▶ TASK MATERIAL
-- ==== Sys2Proof/Laws/Decode.lean ====
section
/-! SUPPORT. The fields of the encoded words, read back. -/

namespace Sys2Proof.Machine

@[simp] theorem commandWord_op (op : BitVec 4) (d : Byte) : (commandWord op d).extractLsb' 8 4 = op := by
  revert op d; decide +kernel

@[simp] theorem commandWord_data (op : BitVec 4) (d : Byte) : (commandWord op d).extractLsb' 0 8 = d := by
  revert op d; decide +kernel

/-- A command word is its code and its data bits (R71). -/
theorem commandWord_split (cw : CmdWord) : ∃ op d, cw = commandWord op d := by
  refine ⟨cw.extractLsb' 8 4, cw.extractLsb' 0 8, ?_⟩
  revert cw; decide +kernel

/-- The sixteen values of a command code. -/
theorem opcode_cases (op : BitVec 4) :
    op = 0x0 ∨ op = 0x1 ∨ op = 0x2 ∨ op = 0x3 ∨ op = 0x4 ∨ op = 0x5 ∨ op = 0x6 ∨ op = 0x7 ∨ op = 0x8 ∨ op = 0x9 ∨
      op = 0xA ∨ op = 0xB ∨ op = 0xC ∨ op = 0xD ∨ op = 0xE ∨ op = 0xF := by
  revert op; decide

/-- The decoder on a word given by its fields. -/
theorem decodeCommand_commandWord (op : BitVec 4) (d : Byte) (key : Key) :
    decodeCommand (commandWord op d) key = match op.toNat with
      | 0x0 => .nop d
      | 0x1 => .clear d
      | 0x2 => .push d
      | 0x3 => .parse d
      | 0x4 => .calcmic d key.toList
      | 0x5 => .verify d key.toList
      | 0x6 => .serialize d
      | 0x7 => .reserved7 d
      | 0x8 => .reserved8 d
      | 0x9 => .reserved9 d
      | 0xA => .reservedA d
      | 0xB => .reservedB d
      | 0xC => .reservedC d
      | 0xD => .reservedD d
      | 0xE => .reservedE d
      | _ => .reservedF d := by
  rcases opcode_cases op with rfl | rfl | rfl | rfl | rfl | rfl | rfl | rfl | rfl | rfl | rfl | rfl | rfl | rfl | rfl | rfl <;>
    simp only [decodeCommand, commandWord_op, commandWord_data] <;> rfl

/-- The eight single and four low bits of a frame-control byte put together by fctrlByte. -/
theorem fctrlByte_fields (b7 b6 b5 b4 : Bool) (n : BitVec 4) :
    (fctrlByte b7 b6 b5 b4 n).getLsbD 7 = b7 ∧ (fctrlByte b7 b6 b5 b4 n).getLsbD 6 = b6 ∧
    (fctrlByte b7 b6 b5 b4 n).getLsbD 5 = b5 ∧ (fctrlByte b7 b6 b5 b4 n).getLsbD 4 = b4 ∧
    (fctrlByte b7 b6 b5 b4 n).extractLsb' 0 4 = n := by
  revert n; cases b7 <;> cases b6 <;> cases b5 <;> cases b4 <;> decide

/-- A byte is the frame-control byte of its own bits. -/
theorem fctrlByte_split (b : Byte) :
    fctrlByte (b.getLsbD 7) (b.getLsbD 6) (b.getLsbD 5) (b.getLsbD 4) (b.extractLsb' 0 4) = b := by
  revert b; decide

/-- A byte is the MHdr byte of its type code and its low bits (R61). -/
theorem mhdrByte_split (b : Byte) : mhdrByte (b.extractLsb' 5 3) (b.extractLsb' 0 5) = b := by
  revert b; decide

theorem mhdrByte_fields (c : BitVec 3) (low : BitVec 5) :
    (mhdrByte c low).extractLsb' 5 3 = c ∧ (mhdrByte c low).extractLsb' 0 5 = low := by
  revert c low; decide

/-- The 16 bytes of a key are taken as they stand. -/
theorem takeKey_append (key rest : List Byte) (h : key.length = 16) : ∃ k : Key, takeKey (key ++ rest) = some (k,
    rest) ∧ k.toList = key := by
  unfold takeKey
  have : 16 ≤ (key ++ rest).length := by simp; omega
  rw [dif_pos this]
  refine ⟨⟨key.toArray, by simp [h]⟩, ?_, by simp⟩
  simp [← h]

/-- The decoder on the carrier of a command word. -/
theorem decode_commandBytes (op : BitVec 4) (d : Byte) (rest : List Byte) : decode .cmd (commandBytes op d ++ rest) =
   (if takesKey (commandWord op d) then match takeKey rest with
        | some (key, rest') => .ok (decodeCommand (commandWord op d) key, rest')
        | none => .error .keyShort
    else .ok (decodeCommand (commandWord op d) zeroKey, rest)) := by
  have h1 : ∀ op : BitVec 4, (0#4 ++ op : BitVec 8).toNat < 16 := by decide
  have h2 : ∀ op : BitVec 4, (0#4 ++ op : BitVec 8).extractLsb' 0 4 = op := by decide
  simp only [commandBytes, List.cons_append, List.nil_append, decode, h1, if_true, h2]
  rfl

end Sys2Proof.Machine
end

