/-! The frame-header registers -/

@[simp] theorem Results.withHeader_mhdr (h : FrameHeader) : (r.withHeader h).mhdr = r.mhdr := rfl
@[simp] theorem Results.withHeader_mtype (h : FrameHeader) : (r.withHeader h).mtype = r.mtype := rfl
@[simp] theorem Results.withHeader_maclen (h : FrameHeader) : (r.withHeader h).maclen = r.maclen := rfl
@[simp] theorem Results.withHeader_mic (h : FrameHeader) : (r.withHeader h).mic = r.mic := rfl
@[simp] theorem Results.withHeader_dir (h : FrameHeader) : (r.withHeader h).dir = r.dir := rfl
@[simp] theorem Results.withHeader_devaddr (h : FrameHeader) : (r.withHeader h).devaddr = h.devaddr := rfl
@[simp] theorem Results.withHeader_fctrl (h : FrameHeader) : (r.withHeader h).fctrl = h.fc.fctrl := rfl
@[simp] theorem Results.withHeader_adr (h : FrameHeader) : (r.withHeader h).adr = h.fc.adr := rfl
@[simp] theorem Results.withHeader_adrackreq (h : FrameHeader) : (r.withHeader h).adrackreq = h.fc.adrackreq := rfl
@[simp] theorem Results.withHeader_ack (h : FrameHeader) : (r.withHeader h).ack = h.fc.ack := rfl
@[simp] theorem Results.withHeader_fpending (h : FrameHeader) : (r.withHeader h).fpending = h.fc.fpending := rfl
@[simp] theorem Results.withHeader_rfu (h : FrameHeader) : (r.withHeader h).rfu = h.fc.rfu := rfl
@[simp] theorem Results.withHeader_foptslen (h : FrameHeader) : (r.withHeader h).foptslen = h.fc.foptslen := rfl
@[simp] theorem Results.withHeader_fcnt (h : FrameHeader) : (r.withHeader h).fcnt = h.fcnt := rfl
@[simp] theorem Results.withHeader_fopts (h : FrameHeader) : (r.withHeader h).fopts = fit 15 h.fopts := rfl
@[simp] theorem Results.withHeader_fhdrlen (h : FrameHeader) : (r.withHeader h).fhdrlen = h.fhdrlen := rfl
@[simp] theorem Results.withHeader_fportp (h : FrameHeader) : (r.withHeader h).fportp = r.fportp := rfl
@[simp] theorem Results.withHeader_fport (h : FrameHeader) : (r.withHeader h).fport = r.fport := rfl
@[simp] theorem Results.withHeader_frmoff (h : FrameHeader) : (r.withHeader h).frmoff = r.frmoff := rfl
@[simp] theorem Results.withHeader_frmlen (h : FrameHeader) : (r.withHeader h).frmlen = r.frmlen := rfl
@[simp] theorem Results.withHeader_appeui (h : FrameHeader) : (r.withHeader h).appeui = r.appeui := rfl
@[simp] theorem Results.withHeader_deveui (h : FrameHeader) : (r.withHeader h).deveui = r.deveui := rfl
@[simp] theorem Results.withHeader_devnonce (h : FrameHeader) : (r.withHeader h).devnonce = r.devnonce := rfl
@[simp] theorem Results.withHeader_appnonce (h : FrameHeader) : (r.withHeader h).appnonce = r.appnonce := rfl
@[simp] theorem Results.withHeader_netid (h : FrameHeader) : (r.withHeader h).netid = r.netid := rfl
@[simp] theorem Results.withHeader_dlsettings (h : FrameHeader) : (r.withHeader h).dlsettings = r.dlsettings := rfl
@[simp] theorem Results.withHeader_rxdelay (h : FrameHeader) : (r.withHeader h).rxdelay = r.rxdelay := rfl
@[simp] theorem Results.withHeader_cflistp (h : FrameHeader) : (r.withHeader h).cflistp = r.cflistp := rfl
@[simp] theorem Results.withHeader_cflist (h : FrameHeader) : (r.withHeader h).cflist = r.cflist := rfl
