-- ==== Sys2Proof/Laws/PerInstr.lean ====
section
/-! SUPPORT. The per-instruction family EncodedSize: a well-formed instruction is encoded in as many bytes as its format
gives it. -/

namespace Sys2Proof.Laws

/-- The encoding has the size of the instruction (R61, R63, R64, R71; log 9 for the carrier of a command word). -/
def EncodedSize.Statement (i : Instr) : Prop := i.wf = true → (encode i).length = i.size

theorem EncodedSize.nop (d : Byte) : EncodedSize.Statement (.nop d) := fun _ => rfl

theorem EncodedSize.clear (d : Byte) : EncodedSize.Statement (.clear d) := fun _ => rfl

theorem EncodedSize.push (d : Byte) : EncodedSize.Statement (.push d) := fun _ => rfl

theorem EncodedSize.parse (d : Byte) : EncodedSize.Statement (.parse d) := fun _ => rfl

theorem EncodedSize.calcmic (d : Byte) (key : List Byte) : EncodedSize.Statement (.calcmic d key) := fun h => by
  have hk : key.length = 16 := by simpa [Instr.wf, keyOk] using h
  simp [encode, commandBytes, Instr.size, hk]

theorem EncodedSize.verify (d : Byte) (key : List Byte) : EncodedSize.Statement (.verify d key) := fun h => by
  have hk : key.length = 16 := by simpa [Instr.wf, keyOk] using h
  simp [encode, commandBytes, Instr.size, hk]

theorem EncodedSize.serialize (d : Byte) : EncodedSize.Statement (.serialize d) := fun _ => rfl

theorem EncodedSize.reserved7 (d : Byte) : EncodedSize.Statement (.reserved7 d) := fun _ => rfl

theorem EncodedSize.reserved8 (d : Byte) : EncodedSize.Statement (.reserved8 d) := fun _ => rfl

theorem EncodedSize.reserved9 (d : Byte) : EncodedSize.Statement (.reserved9 d) := fun _ => rfl

theorem EncodedSize.reservedA (d : Byte) : EncodedSize.Statement (.reservedA d) := fun _ => rfl

theorem EncodedSize.reservedB (d : Byte) : EncodedSize.Statement (.reservedB d) := fun _ => rfl

theorem EncodedSize.reservedC (d : Byte) : EncodedSize.Statement (.reservedC d) := fun _ => rfl

theorem EncodedSize.reservedD (d : Byte) : EncodedSize.Statement (.reservedD d) := fun _ => rfl

theorem EncodedSize.reservedE (d : Byte) : EncodedSize.Statement (.reservedE d) := fun _ => rfl

theorem EncodedSize.reservedF (d : Byte) : EncodedSize.Statement (.reservedF d) := fun _ => rfl

theorem EncodedSize.joinRequest (low : BitVec 5) : EncodedSize.Statement (.joinRequest low) := fun _ => rfl

theorem EncodedSize.joinAccept (low : BitVec 5) : EncodedSize.Statement (.joinAccept low) := fun _ => rfl

theorem EncodedSize.unconfirmedDataUp (low : BitVec 5) : EncodedSize.Statement (.unconfirmedDataUp low) := fun _ => rfl

theorem EncodedSize.unconfirmedDataDown (low : BitVec 5) : EncodedSize.Statement (.unconfirmedDataDown low) := fun _ => rfl

theorem EncodedSize.confirmedDataUp (low : BitVec 5) : EncodedSize.Statement (.confirmedDataUp low) := fun _ => rfl

theorem EncodedSize.confirmedDataDown (low : BitVec 5) : EncodedSize.Statement (.confirmedDataDown low) := fun _ => rfl

theorem EncodedSize.unsupportedType6 (low : BitVec 5) : EncodedSize.Statement (.unsupportedType6 low) := fun _ => rfl

theorem EncodedSize.unsupportedType7 (low : BitVec 5) : EncodedSize.Statement (.unsupportedType7 low) := fun _ => rfl

theorem EncodedSize.fctrlUp (a : Bool) (q : Bool) (k : Bool) (r : Bool) (n : BitVec 4) : EncodedSize.Statement (.fctrlUp a q k r n) := fun _ => rfl

theorem EncodedSize.fctrlDown (a : Bool) (r : Bool) (k : Bool) (p : Bool) (n : BitVec 4) : EncodedSize.Statement (.fctrlDown a r k p n) := fun _ => rfl

end Sys2Proof.Laws
end

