/-- The hypothesis, and the clauses without FPort, with FPort alone and with one payload byte. -/
theorem witness_DataRowsUnpackTheMessage :
    12 + (sized 12 0x40 0).wireFOptsLen ≤ (sized 12 0x40 0).len.toNat ∧
    (sized 12 0x40 0).len.toNat = 12 + (sized 12 0x40 0).wireFOptsLen ∧
    12 + (sized 28 0x60 15).wireFOptsLen < (sized 28 0x60 15).len.toNat ∧
    (sized 28 0x60 15).len.toNat = 13 + (sized 28 0x60 15).wireFOptsLen ∧
    12 + (sized 14 0x80 0).wireFOptsLen < (sized 14 0x80 0).len.toNat ∧
    (Instr.confirmedDataDown 0, Variant.confirmedDataDown, Direction.downlink, 5#3) ∈ dataRows 0 := by decide +kernel

theorem witness_DataRowsRunTheFctrlRow :
    12 + (sized 27 0xA0 0xFF).wireFOptsLen ≤ (sized 27 0xA0 0xFF).len.toNat ∧
    (Instr.unconfirmedDataUp 0, Variant.unconfirmedDataUp, Direction.uplink, 2#3) ∈ dataRows 0 := by decide +kernel

theorem witness_ConfirmedDiffersInTagOnly :
    12 + (loaded v5).wireFOptsLen ≤ (loaded v5).len.toNat ∧
    (∃ t u, exec (.unconfirmedDataUp 0) (loaded v5) = .next t ∧ exec (.confirmedDataUp 0) (loaded v5) = .next u) ∧
    (∃ t u, exec (.unconfirmedDataDown 0) (loaded v5) = .next t ∧
    exec (.confirmedDataDown 0) (loaded v5) = .next u) :=
  ⟨by decide +kernel, ⟨_, _, exec_after (by decide +kernel), exec_after (by decide +kernel)⟩, ⟨_, _, exec_after (by decide +kernel), exec_after (by decide +kernel)⟩⟩

/-- Frames of each shape that fits at its boundary, and their neighbours that do not. -/
theorem witness_ParseSucceedsExactlyOnFittingFrames :
    (sized 23 0 0).ovf = false ∧ FrameFits (sized 23 0 0) ∧ FrameFits (sized 17 0x20 0) ∧
    FrameFits (sized 33 0x20 0) ∧
    FrameFits (sized 12 0x40 0) ∧ FrameFits (sized 27 0xA0 15) ∧
    ¬ FrameFits (sized 24 0 0) ∧ ¬ FrameFits (sized 16 0x20 0) ∧ ¬ FrameFits (sized 11 0x40 0) ∧
    ¬ FrameFits (sized 26 0xA0 15) ∧ ¬ FrameFits (sized 23 0xC0 0) := by
  refine ⟨rfl, ?_, ?_, ?_, ?_, ?_, ?_, ?_, ?_, ?_, ?_⟩ <;> unfold FrameFits <;> decide +kernel

/-- One state for each line of the priority list. -/
theorem witness_ParseErrorPriority :
    ({ sized 4 0xE0 0 with ovf := true } : State).ovf = true ∧
    ((sized 4 0xE0 0).ovf = false ∧ (sized 4 0xE0 0).len.toNat < 5) ∧
    (5 ≤ (sized 5 0xC0 0).len.toNat ∧ 6 ≤ (sized 5 0xC0 0).wireType) ∧
    ((sized 22 0 0).wireType = 0 ∧ ¬ FrameFits (sized 22 0 0)) ∧
    ((sized 18 0x20 0).wireType = 1 ∧ ¬ FrameFits (sized 18 0x20 0)) ∧
    ((sized 9 0x40 0).wireType = 2 ∧ (sized 9 0x40 0).len.toNat - 5 < 5 ∧ ¬ FrameFits (sized 9 0x40 0)) ∧
    ((sized 10 0x40 0).wireType = 2 ∧ ¬ (sized 10 0x40 0).len.toNat - 5 < 5 ∧ ¬ FrameFits (sized 10 0x40 0)) := by
  unfold FrameFits; decide +kernel

theorem witness_UnusedRegistersReadReset :
    (∃ t, exec (.parse 0) (loaded v3) = .next t ∧ t.variant = .joinRequest) ∧
    (∃ t, exec (.parse 0) (loaded v4) = .next t ∧ t.variant = .joinAccept) ∧
    (∃ t, exec (.parse 0) (loaded v5) = .next t ∧ t.variant = .unconfirmedDataUp) ∧
    (∃ t, exec (.parse 0) State.reset = .next t ∧ t.variant = .noVariant) :=
  ⟨⟨_, exec_after (by decide +kernel), by decide +kernel⟩, ⟨_, exec_after (by decide +kernel), by decide +kernel⟩, ⟨_, exec_after (by decide +kernel), by decide +kernel⟩, ⟨_, exec_after (by decide +kernel), by decide +kernel⟩⟩

/-- Type codes 2 and 5; no FPort, FPort alone, a payload. -/
theorem witness_DataLengthsAddUp :
    (∃ t, exec (.parse 0) (sized 12 0x40 0) = .next t ∧ t.variant.tag.toNat = 2 ∧ t.results.fportp = false) ∧
    (∃ t, exec (.parse 0) (loaded v5) = .next t ∧ 2 ≤ t.variant.tag.toNat ∧ t.variant.tag.toNat ≤ 5 ∧
    t.results.frmlen = 0) ∧
    (∃ t, exec (.parse 0) (loaded vLast) = .next t ∧ t.variant.tag.toNat = 5 ∧ 0 < t.results.frmlen.toNat) :=
  ⟨⟨_, exec_after (by decide +kernel), by decide +kernel⟩, ⟨_, exec_after (by decide +kernel), by decide +kernel⟩, ⟨_, exec_after (by decide +kernel), by decide +kernel⟩⟩

theorem witness_ParseIsIdempotent : ∃ t, exec (.parse 0) verified5 = .next t := ⟨_, exec_after (by decide +kernel)⟩

/-- Two states that agree up to LEN and differ above it. -/
theorem witness_ParseReadsTheFrameOnly :
    let s' : State := { loaded (v5 ++ [0x77]) with len := 13, olen := 9 }
    (loaded v5).len = s'.len ∧ (loaded v5).ovf = s'.ovf ∧
    (∀ i, i < (loaded v5).len.toNat → (loaded v5).fb.read i = s'.fb.read i) ∧
    (∃ t, exec (.parse 0) (loaded v5) = .next t) ∧ (∃ t', exec (.parse 1) s' = .next t') :=
  ⟨by decide +kernel, by decide +kernel, by decide +kernel, ⟨_, exec_after (by decide +kernel)⟩, ⟨_, exec_after (by decide +kernel)⟩⟩

theorem witness_MicInputLayout :
    (loaded v3).parse.variant = .joinRequest ∧ (loaded v4).parse.variant = .joinAccept ∧
    parsed5.variant = .unconfirmedDataUp ∧ (loaded v2).parse.variant = .unconfirmedDataDown ∧
    (sized 12 0x80 0).parse.variant = .confirmedDataUp ∧ (loaded vLast).parse.variant = .confirmedDataDown := by
  decide +kernel

theorem witness_FieldFormIsBufferForm :
    ∃ t, exec (.parse 0) (loaded vLast) = .next t ∧ t.variant ≠ .noVariant := ⟨_, exec_after (by decide +kernel), by decide +kernel⟩

theorem witness_MicInputLengths :
    (∃ t, exec (.parse 0) (loaded v3) = .next t ∧ t.variant = .joinRequest) ∧
    (∃ t, exec (.parse 0) (loaded v4) = .next t ∧ t.variant = .joinAccept ∧ t.results.cflistp = true) ∧
    (∃ t, exec (.parse 0) (loaded v4short) = .next t ∧ t.variant = .joinAccept ∧ t.results.cflistp = false) ∧
    (∃ t, exec (.parse 0) (sized 12 0x40 0) = .next t ∧ 2 ≤ t.variant.tag.toNat ∧ t.variant.tag.toNat ≤ 5) :=
  ⟨⟨_, exec_after (by decide +kernel), by decide +kernel⟩, ⟨_, exec_after (by decide +kernel), by decide +kernel⟩, ⟨_, exec_after (by decide +kernel), by decide +kernel⟩, ⟨_, exec_after (by decide +kernel), by decide +kernel⟩⟩

theorem witness_CalcmicIssue : parsed5.variant ≠ .noVariant ∧ State.reset.variant = .noVariant := by decide +kernel

theorem witness_VerifyIssue :
    parsed5.variant ≠ .noVariant ∧ State.reset.variant = .noVariant ∧
    ({ busy5 with moves := [.response] } : State).busy = true ∧
    ({ busy5 with moves := [.response] } : State).pend = some (request5 .verify) ∧
    (request5 .verify).kind = .verify := by decide +kernel

theorem witness_CompletionTakesTheTag :
    (∃ p, ({ busy5 with moves := [.response] } : State).busy = true ∧
      ({ busy5 with moves := [.response] } : State).pend = some p ∧ p.kind = .verify) ∧
    (∃ p, (after (.calcmic 0 key5) parsed5).busy = true ∧ (after (.calcmic 0 key5) parsed5).pend = some p ∧
      p.kind = .calc) :=
  ⟨⟨request5 .verify, by decide +kernel, by decide +kernel, rfl⟩, ⟨request5 .calc, by decide +kernel, by decide +kernel, rfl⟩⟩

theorem witness_TagHasSixteenBytes : key5.length = 16 := rfl

theorem witness_MicInputIgnoresTheStoredMic :
    (loaded v5).ovf = false ∧ forged5.ovf = false ∧ (loaded v5).len = forged5.len ∧
    (∀ i, i < (loaded v5).len.toNat - 4 → (loaded v5).fb.read i = forged5.fb.read i) ∧
    (∃ t, exec (.parse 0) (loaded v5) = .next t) ∧ (∃ t', exec (.parse 0) forged5 = .next t') :=
  ⟨by decide +kernel, by decide +kernel, by decide +kernel, by decide +kernel, ⟨_, exec_after (by decide +kernel)⟩, ⟨_, exec_after (by decide +kernel)⟩⟩

theorem witness_AlteredMessageChangesTheRequest :
    (loaded v5).len = forged5.len ∧
    (∃ t t', exec (.parse 0) (loaded v5) = .next t ∧ exec (.parse 0) forged5 = .next t' ∧ t.variant ≠ .noVariant ∧
      t'.variant ≠ .noVariant ∧ t.micIn = t'.micIn) ∧ 8 < (loaded v5).len.toNat - 4 :=
  ⟨by decide +kernel, ⟨_, _, exec_after (by decide +kernel), exec_after (by decide +kernel), by decide +kernel, by decide +kernel, by decide +kernel⟩, by decide +kernel⟩

theorem witness_VerifySeesEveryMicByte :
    (loaded v5).busy = false ∧ forged5.busy = false ∧ (loaded v5).ovf = false ∧ forged5.ovf = false ∧
    (loaded v5).len = forged5.len ∧ 5 ≤ (loaded v5).len.toNat ∧
    (∀ j, j < (loaded v5).len.toNat - 4 → (loaded v5).fb.read j = forged5.fb.read j) ∧
    (loaded v5).fb.read ((loaded v5).len.toNat - 4 + 3) ≠ forged5.fb.read ((loaded v5).len.toNat - 4 + 3) ∧
    (loaded v5).moves = [] ∧ forged5.moves = [] ∧
    (∃ p t u, exec (.parse 0) (loaded v5) = .next p ∧ exec (.verify 0 key5) p = .next t ∧ step t = .next u ∧
      u.micok = true) ∧
    (∃ p t u, exec (.parse 0) forged5 = .next p ∧ exec (.verify 0 key5) p = .next t ∧ step t = .next u) :=
  ⟨by decide +kernel, by decide +kernel, by decide +kernel, by decide +kernel, by decide +kernel, by decide +kernel,
    by decide +kernel, by decide +kernel, rfl, rfl, ⟨_, _, _, exec_after (by decide +kernel), exec_after (by decide +kernel), step_stepped (by decide +kernel), by decide +kernel⟩,
    ⟨_, _, _, exec_after (by decide +kernel), exec_after (by decide +kernel), step_stepped (by decide +kernel)⟩⟩

theorem witness_SerLayout :
    (loaded v3).parse.variant = .joinRequest ∧ (loaded v4).parse.variant = .joinAccept ∧
    parsed5.variant = .unconfirmedDataUp := by decide +kernel

theorem witness_SerializeWritesTheOutput :
    parsed5.ob.wf = true ∧ parsed5.ser.length < 512 ∧ parsed5.variant ≠ .noVariant ∧ 12 < parsed5.ser.length ∧
    parsed5.ser.length ≤ 13 ∧ State.reset.ob.wf = true ∧ State.reset.ser.length < 512 ∧
    State.reset.variant = .noVariant := by decide +kernel

theorem witness_SerializeRoundTrip :
    (loaded vLast).ob.wf = true ∧ (∃ t, exec (.parse 0) (loaded vLast) = .next t ∧ t.variant ≠ .noVariant) ∧
    29 < (loaded vLast).len.toNat := ⟨by decide +kernel, ⟨_, exec_after (by decide +kernel), by decide +kernel⟩, by decide +kernel⟩

/-- Each clause at the last index inside and the first outside. -/
theorem witness_PortReads :
    12 < (loaded v5).len.toNat ∧ (loaded v5).len.toNat ≤ 13 ∧
    12 < (after (.serialize 0) parsed5).olen.toNat ∧ (after (.serialize 0) parsed5).olen.toNat ≤ 13 ∧
    0x21 ≤ (0x21 : BitVec 6).toNat ∧ 0x21 ≤ (0x3F : BitVec 6).toNat := by decide +kernel

theorem witness_ReadsHaveNoSideEffect :
    ({ busy5 with moves := [.read 0x20 12] } : State).port 0x20 12 = .value 0xAF ∧
    ({ busy5 with moves := [.read 0x20 13] } : State).port 0x20 13 = .unspecified := by decide +kernel

theorem witness_ResetAbandonsTheRequest :
    ({ busy5 with moves := [.reset, .response] } : State).moves = .reset :: [.response] := rfl

theorem witness_LateResponseDiscarded :
    ({ parsed5 with moves := [.response] } : State).busy = false ∧
    ({ parsed5 with moves := [.response] } : State).moves = .response :: [] := by decide +kernel

theorem witness_StepRunsTheAcceptedCommand :
    ({ parsed5 with moves := [.command 0x500 key5v] } : State).busy = false ∧
    ({ parsed5 with moves := [.command 0x500 key5v] } : State).moves = .command 0x500 key5v :: [] := by decide +kernel

theorem witness_NoCommandAcceptedWhileBusy :
    ∃ p, ({ busy5 with moves := [.command 0x100 zeroKey] } : State).busy = true ∧
      ({ busy5 with moves := [.command 0x100 zeroKey] } : State).pend = some p ∧
      ({ busy5 with moves := [.command 0x100 zeroKey] } : State).moves = .command 0x100 zeroKey :: [] :=
  ⟨request5 .verify, by decide +kernel, by decide +kernel, rfl⟩

theorem witness_ParseResultsAreImmutable :
    ((0x400 : CmdWord).extractLsb' 8 4 ≠ 0x1 ∧ (0x400 : CmdWord).extractLsb' 8 4 ≠ 0x2 ∧
      (0x400 : CmdWord).extractLsb' 8 4 ≠ 0x3 ∧ ∃ t, exec (decodeCommand 0x400 key5v) parsed5 = .next t) ∧
    (∃ t, step { busy5 with moves := [.response] } = .next t) ∧
    (∃ t, step { busy5 with moves := [.read 0x20 13] } = .next t) :=
  ⟨⟨by decide, by decide, by decide, ⟨_, exec_after (by decide +kernel)⟩⟩, ⟨_, step_stepped (by decide +kernel)⟩, ⟨_, step_stepped (by decide +kernel)⟩⟩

▶ WHAT NEEDS TO BE DONE
Reproduce the listing above exactly as far as the line with "own bits. -/", that line included.

▶ RESPONSE AREA
-- ==== Sys2Proof/Laws/Decode.lean ====
section
/-! SUPPORT. The fields of the encoded words, read back. -/

namespace Sys2Proof.Machine

@[simp] theorem commandWord_op (op : BitVec 4) (d : Byte) : (commandWord op d).extractLsb' 8 4 = op := by
  revert op d; decide +kernel

@[simp] theorem commandWord_data (op : BitVec 4) (d : Byte) : (commandWord op d).extractLsb' 0 8 = d := by
  revert op d; decide +kernel

/-- A command word is its code and its data bits (R71). -/
theorem commandWord_split (cw : CmdWord) : ∃ op d, cw = commandWord op d := by
  refine ⟨cw.extractLsb' 8 4, cw.extractLsb' 0 8, ?_⟩
  revert cw; decide +kernel

/-- The sixteen values of a command code. -/
theorem opcode_cases (op : BitVec 4) :
    op = 0x0 ∨ op = 0x1 ∨ op = 0x2 ∨ op = 0x3 ∨ op = 0x4 ∨ op = 0x5 ∨ op = 0x6 ∨ op = 0x7 ∨ op = 0x8 ∨ op = 0x9 ∨
      op = 0xA ∨ op = 0xB ∨ op = 0xC ∨ op = 0xD ∨ op = 0xE ∨ op = 0xF := by
  revert op; decide

/-- The decoder on a word given by its fields. -/
theorem decodeCommand_commandWord (op : BitVec 4) (d : Byte) (key : Key) :
    decodeCommand (commandWord op d) key = match op.toNat with
      | 0x0 => .nop d
      | 0x1 => .clear d
      | 0x2 => .push d
      | 0x3 => .parse d
      | 0x4 => .calcmic d key.toList
      | 0x5 => .verify d key.toList
      | 0x6 => .serialize d
      | 0x7 => .reserved7 d
      | 0x8 => .reserved8 d
      | 0x9 => .reserved9 d
      | 0xA => .reservedA d
      | 0xB => .reservedB d
      | 0xC => .reservedC d
      | 0xD => .reservedD d
      | 0xE => .reservedE d
      | _ => .reservedF d := by
  rcases opcode_cases op with rfl | rfl | rfl | rfl | rfl | rfl | rfl | rfl | rfl | rfl | rfl | rfl | rfl | rfl | rfl | rfl <;>
    simp only [decodeCommand, commandWord_op, commandWord_data] <;> rfl

/-- The eight single and four low bits of a frame-control byte put together by fctrlByte. -/
theorem fctrlByte_fields (b7 b6 b5 b4 : Bool) (n : BitVec 4) :
    (fctrlByte b7 b6 b5 b4 n).getLsbD 7 = b7 ∧ (fctrlByte b7 b6 b5 b4 n).getLsbD 6 = b6 ∧
    (fctrlByte b7 b6 b5 b4 n).getLsbD 5 = b5 ∧ (fctrlByte b7 b6 b5 b4 n).getLsbD 4 = b4 ∧
    (fctrlByte b7 b6 b5 b4 n).extractLsb' 0 4 = n := by
  revert n; cases b7 <;> cases b6 <;> cases b5 <;> cases b4 <;> decide

/-- A byte is the frame-control byte of its own bits. -/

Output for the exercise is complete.